What you have to do:
Scan the entries below for "take" and copy each line that holds it.
_ _ _ _ _ _ _
/-- The trace of a tick (R260). An entry that this tick does not continue ends. -/
def traceTick (h : Nat) (ws : List Word) : Prog :=
  .get fun b =>
    let dv := 2 ^ b.a (Reg.MPL_HEAD_CFG h) F.MPL_HEAD_CFG_TRACE_DIV
    let r := b.aux.clk.tick / dv % 16
    if b.a (Reg.MPL_HEAD_CFG h) F.MPL_HEAD_CFG_TRACE_EN ≠ 1 ∨ b.laneUp h = false then traceEnd h
    else if b.aux.clk.tick % dv ≠ 0 then .skip
    else
      progAll [
        progIf ((b.pool h).trace.length != r) (traceEnd h),
        progWhen (fun c => (c.pool h).trace.length == r) (modPool h fun q => { q with trace := q.trace ++ [ws] }),
        progIf (r == 15) (traceEnd h)]

/-! ### Burst capture (R278, R279) -/

def Blk.burstState (b : Blk) (h : Nat) : Nat := b.f (Reg.MPL_HEAD_BURST h) F.MPL_HEAD_BURST_STATE

/-- Samples written to the burst buffer from a sample index. -/
def burstPut (h from' : Nat) (l : List (Nat × Nat)) : Prog :=
  .get fun b =>
    dramWrite 4 (b.w64 (Reg.MPL_HEAD_BURST_BASE h) + 4 * from')
      (l.flatMap fun (a, c) => toBytes 4 (a + c * 65536))

/-- The capture of one tick, `n` samples newest in the history: a trigger writes PRE samples ahead of the
block; then samples until LEN. -/
def burstTick (h n : Nat) (bandSet : Bool) : Prog :=
  .get fun b =>
    let p := b.pool h
    let u := p.burst
    let g := fun f => b.a (Reg.MPL_HEAD_BURST_TRIG h) f
    let trig := !p.feat.lost && (u.force ||
      (g F.MPL_HEAD_BURST_TRIG_TRG_PEAK == 1 && decide (g F.MPL_HEAD_BURST_TRIG_PEAK_THR ≤ p.feat.peakA)) ||
      (g F.MPL_HEAD_BURST_TRIG_TRG_SPAT == 1 && decide (g F.MPL_HEAD_BURST_TRIG_SPAT_N ≤ p.feat.spat)) ||
      (g F.MPL_HEAD_BURST_TRIG_TRG_BAND == 1 && bandSet))
    let pre := ((p.samples.drop n).take u.pre).reverse
    let ahead := List.replicate (u.pre - pre.length) (0, 0) ++ pre
    let blk := (p.samples.take n).reverse
    let go := fun (from' : Nat) =>
      let l := blk.take (u.len - from')
      let fin := decide (u.len ≤ from' + l.length)
      progAll [
        burstPut h from' l,
        modPool h fun q => { q with burst := { q.burst with done := from' + l.length } },
        progIf p.feat.lost (modF (Reg.MPL_HEAD_BURST h) F.MPL_HEAD_BURST_BURST_LOST (satInc 16)),
        progIf fin (.seq (setF (Reg.MPL_HEAD_BURST h) F.MPL_HEAD_BURST_STATE 3) (setFlag (flMpl h 5)))]
    if b.burstState h = 1 ∧ trig then
      progAll [
        setF (Reg.MPL_HEAD_BURST h) F.MPL_HEAD_BURST_STATE 2,
        setF (Reg.MPL_HEAD_BURST h) F.MPL_HEAD_BURST_BURST_LOST 0,
        setW (Reg.MPL_HEAD_BURST_TICK h) (BitVec.ofNat 32 b.aux.clk.tick),
        burstPut h 0 ahead,
        go u.pre]
    else progIf (b.burstState h == 2) (go u.done)

/-! ### One tick of a unit for a head -/

/-- The computation of a tick, once Pergola has decided (R261 to R265, R258 to R260, R278): answers through
`k` the power of the frame to be launched. `phase3` says whether features go to the coat's record. -/
def poolCompute (h : Nat) (phase3 : Bool) (ghead : Nat) (k : Nat → Prog) (pick : Nat) : Prog :=
  .get fun b =>
    let p := b.pool h
    let o := b.powerOf h pick
    let pn := (b.trowel h).emit.power
    let band := if o.loop = 2 ∨ o.loop = 3 then p.band + 1 else 0
    let cBand := decide (b.a (Reg.MPL_HEAD_BAND h) F.MPL_HEAD_BAND_BAND_TICKS ≤ band)
    let ws := featureWords p.feat o pn p.outer
    let onset := fun (now before : Bool) (i : Nat) => progIf (now && !before) (setFlag (flMpl h i))
    let n := match (b.lane h).sent with | some f => pdCount f.period | none => 25
    progAll [
      modPool h fun q => { q with
        ff := o.ff, qp := o.qp, miss := false, band := band, outer := false, cSat := p.feat.sat, cOut := o.outside
        cMiss := o.miss, cBand := cBand
        hist := if b.a (Reg.MPL_HEAD_CFG h) F.MPL_HEAD_CFG_OUTER_EN = 1 then
          ((b.aux.clk.tick, o.loop, p.feat.gateAll) :: q.hist).take 131072 else [] },
      onset p.feat.sat p.cSat 0,
      onset o.miss p.cMiss 1,
      onset o.outside p.cOut 2,
      onset cBand p.cBand 4,
      progIf (phase3 && (decide (0 < p.feat.nlit) || p.feat.gateOn))
        (stageSection 0x0006 1 (ghead + b.aux.clk.tick % 2 ^ 48 * 65536) (ws.flatMap wordBytes)),
      traceTick h ws,
      burstTick h n (cBand && !p.cBand),
      k o.power]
_ _ _ _ _ _ _
Output:
    let pre := ((p.samples.drop n).take u.pre).reverse
    let blk := (p.samples.take n).reverse
      let l := blk.take (u.len - from')
          ((b.aux.clk.tick, o.loop, p.feat.gateAll) :: q.hist).take 131072 else [] },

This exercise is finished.